Reasoning distillation: teaching small models to think
How chain-of-thought traces turned distillation from a compression trick into a way to transfer reasoning itself — the DeepSeek-R1 recipe and why it changed the field.
Reasoning distillation trains a small model on a large model's chain-of-thought traces, so the student learns to reason rather than just to answer. DeepSeek-R1 proved it at scale in 2025: ~800,000 reasoning traces, plain supervised fine-tuning, no reinforcement learning — and the resulting 32B student beat OpenAI's o1-mini on several benchmarks. The lesson: reasoning transfers cheaply, and distilling from a strong reasoner often beats running RL on a small model directly.
For most of its history, distillation transferred answers. The breakthrough of the last two years is that you can transfer reasoning — the step-by-step thinking a model does before it answers. This single shift is why small open models can now solve competition math and hard coding problems that everyone assumed required frontier scale.
The idea: distill the trace, not just the label
A reasoning model doesn't jump to an answer — it produces a long chain of thought (CoT) first. The insight behind reasoning distillation is simple and powerful:
If you train a small model on the teacher's reasoning traces — not just its final answers — the student learns to reason, not merely to recall.

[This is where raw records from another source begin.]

/-- The marks of an uncorrectable word and its message come in either order. -/
theorem Heard.report_scrubbed {s : State} {mem : Nat} {m : BitVec 64} (h : Heard s m) (bank word a b : Nat)
    (hregion : mem = 2 → s.part.variant.regionCount ≠ 1) :
    (s.report m a b).scrubbed mem bank word = (s.scrubbed mem bank word).report m a b := by
  rw [h.report_eq, (h.scrubbed bank word hregion).report_eq]
  unfold State.scrubbed
  split
  case h_2 => simp only [if_neg (hregion rfl)]
  all_goals rfl

theorem scrubbed_other {mem : Nat} (s : State) (bank word : Nat) (hmem : mem ∉ [1, 2, 13, 15]) : s.scrubbed mem bank word = s := by
  unfold State.scrubbed
  split
  case h_5 => rfl
  all_goals exact absurd (by decide) hmem

theorem scrubbed_wavetable (s : State) (bank word : Nat) (h : s.part.variant.regionCount ≠ 1) : s.scrubbed 2 bank word = s := if_neg h

/-- The checkpoint entry that holds the word is without cover (R302). -/
theorem scrubbed_checkpoint (s : State) (bank : Nat) {word : Nat} (h : word / 96 < 1024) :
    s.scrubbed 1 bank word = { s with mash.voices := s.mash.voices.map fun (e : Nat × Voice) =>
      if e.1 = 1024 * bank + word / 96 then (e.1, { e.2 with ckptBad := true }) else e } := by
  simp only [State.scrubbed, h, and_true]

theorem scrubbed_scratch (s : State) (bank word : Nat) :
    s.scrubbed 13 bank word = { s with mem.badScratch := s.mem.badScratch.filter (· != word) ++ [word] } := rfl

theorem scrubbed_record (s : State) (bank word : Nat) :
    s.scrubbed 15 bank word = { s with kiln.log := s.kiln.log.modify (word / 4) fun r => { r with bad := true } } := rfl

/-- An uncorrectable word is transient but in the wavetables, the firmware's memory, shared scratch and the rings (R325). -/
theorem memPlace_class (mem bank word : Nat) : (memPlace mem bank word).2.2 = if mem ∈ [2, 12, 13, 14] then 1 else 0 := by
  unfold memPlace
  split
  case h_12 => exact (if_neg (by simp only [List.mem_cons, List.not_mem_nil, or_false]; tauto)).symm
  all_goals rfl

/-! ### The ends of the row -/

/-- An uncorrectable word whose message is transient: the message is noted on top of the word's marks. -/
theorem exec_memoryScrub_noted {s : State} {mem bank errors : Nat} (word : Nat) (hpower : s.memPowered mem bank = true) (herrors : 2 ≤ errors)
    (hmem : mem ∉ [2, 6, 8, 12, 13, 14]) (hheard : Heard s (lostMsg mem bank word)) (hlimit : s.kindLimit (msgKind (lostMsg mem bank word)) = 0) :
    exec (.memoryScrub mem bank word errors) s = .next ((s.scrubbed mem bank word).noted (lostMsg mem bank word) 0 1 0) := by
  simp only [List.mem_cons, List.not_mem_nil, or_false, not_or] at hmem
  obtain ⟨h2, h6, h8, h12, h13, h14⟩ := hmem
  have hregion : mem = 2 → s.part.variant.regionCount ≠ 1 := fun h => absurd h h2
  have hclass : msgClass (lostMsg mem bank word) = 0 := by
    rw [msgClass_lostMsg, memPlace_class, if_neg (by simp [h2, h12, h13, h14])]
  obtain ⟨mash, mem', log, -, hmarks⟩ := scrubbed_keeps bank word hregion
  obtain ⟨hpending, hpart⟩ := scrubbed_pending bank word hregion
  have hkept : (s.scrubbed mem bank word).kindLimit (msgKind (lostMsg mem bank word)) = 0 := by
    rw [hmarks]
    exact hlimit
  rw [exec_memoryScrub, execMemoryScrub, memoryScrub_lost word hpower herrors (by simp [h6, h8, h12]), hheard.report_scrubbed _ _ _ _ hregion]
  exact ends_report_noted 0 1 (hheard.scrubbed bank word hregion) hclass hkept hpending hpart

/-- An uncorrectable word whose message is lasting: a free set takes it on top of the word's marks. -/
theorem exec_memoryScrub_captured {s : State} {mem bank errors : Nat} (word : Nat) (hpower : s.memPowered mem bank = true)
    (herrors : 2 ≤ errors) (hmem : mem ∈ [2, 13, 14]) (hregion : mem = 2 → s.part.variant.regionCount ≠ 1)
    (hheard : Heard s (lostMsg mem bank word)) (hfree : FreeSet s (lostMsg mem bank word)) :
    exec (.memoryScrub mem bank word errors) s = .next ((s.scrubbed mem bank word).captured (lostMsg mem bank word) 0 1) := by
  simp only [List.mem_cons, List.not_mem_nil, or_false] at hmem
  have hclass : msgClass (lostMsg mem bank word) = 1 := by
    rw [msgClass_lostMsg, memPlace_class, if_pos (by simp only [List.mem_cons, List.not_mem_nil]; omega)]
  obtain ⟨mash, mem', log, -, hmarks⟩ := scrubbed_keeps bank word hregion
  obtain ⟨hpending, hpart⟩ := scrubbed_pending bank word hregion
  have hset : FreeSet (s.scrubbed mem bank word) (lostMsg mem bank word) := by
    rw [hmarks]
    exact hfree
  rw [exec_memoryScrub, execMemoryScrub, memoryScrub_lost word hpower herrors (by simp only [List.mem_cons, List.not_mem_nil, or_false]; omega),
    hheard.report_scrubbed _ _ _ _ hregion]
  exact ends_report_captured 0 1 (hheard.scrubbed bank word hregion) (.inl hclass) hset hpending hpart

An early, clean demonstration was Google's Distilling Step-by-Step (Hsieh et al., 2023): extract natural-language rationales from the teacher and train the student to predict both the label and the rationale. A 770M-parameter student reportedly beat a few-shot 540B PaLM on a benchmark — using a fraction of the data. Reasoning, it turned out, is unusually distillable.
The watershed: DeepSeek-R1 (January 2025)
The moment the field changed was the release of the DeepSeek-R1 distilled models. The recipe was striking in its simplicity:
- Take the full, RL-trained R1 reasoning model as the teacher.
- Have it generate ~800,000 reasoning traces (roughly 600K chain-of-thought examples via rejection sampling, plus 200K general samples).
- Train six smaller dense models on those traces with pure supervised fine-tuning — no reinforcement learning.
The students were ordinary open bases: Qwen2.5 at 1.5B / 7B / 14B / 32B, Llama-3.1-8B, and Llama-3.3-70B. The headline result: R1-Distill-Qwen-32B beat OpenAI's o1-mini on several reasoning benchmarks.
Two lessons landed hard:
- Reasoning transfers cheaply. You don't need the teacher's weights or a giant RL run — you need its traces and a fine-tuning loop.
- Distilling from a strong reasoner beats running RL on a small model directly. It's often easier to inherit reasoning than to grow it.
A wave of open replications followed — OpenThoughts, Bespoke-Stratos, S1 — all variations on "harvest long traces, SFT a smaller model."
The next step: on-policy distillation
Trace-based SFT has a weakness. The student trains on contexts the teacher visits. When the student later makes a mistake the teacher never would, it has never seen how to recover — errors compound. The 2025–2026 frontier fixes this with on-policy distillation: let the student generate its own attempts and have the teacher grade them token by token. Qwen3 used this to give an 8B student a 32B teacher's reasoning at roughly a tenth of the GPU hours.
The honest caveats
Reasoning distillation is powerful but not magic:
- The ceiling is task-dependent. Densely-represented skills like math and code transfer beautifully through traces. Long-tail world knowledge does not — a student generally can't exceed its teacher on the distilled distribution. (This nuances the 2023 "False Promise of Imitating Proprietary LLMs" result, which was about shallow style cloning; reasoning-trace distillation is a different, more effective animal.)
- Diversity can collapse. Mode-seeking objectives can make a student great at
pass@1but worse atpass@k— bad if you rely on sampling many attempts. Watch for it. - Benchmarks can leak. Teacher traces can carry benchmark-derived content into the student, inflating scores. Evaluate on fresh, post-cutoff problems and report
pass@k, not justpass@1.
Why it matters here
Reasoning distillation is the reason this site exists now rather than in five years. It turned distillation from a quiet compression trick into the mechanism by which frontier capability — not just frontier answers — becomes something you can run on your own machine. The craft of doing it well is still being invented. That's the fun part.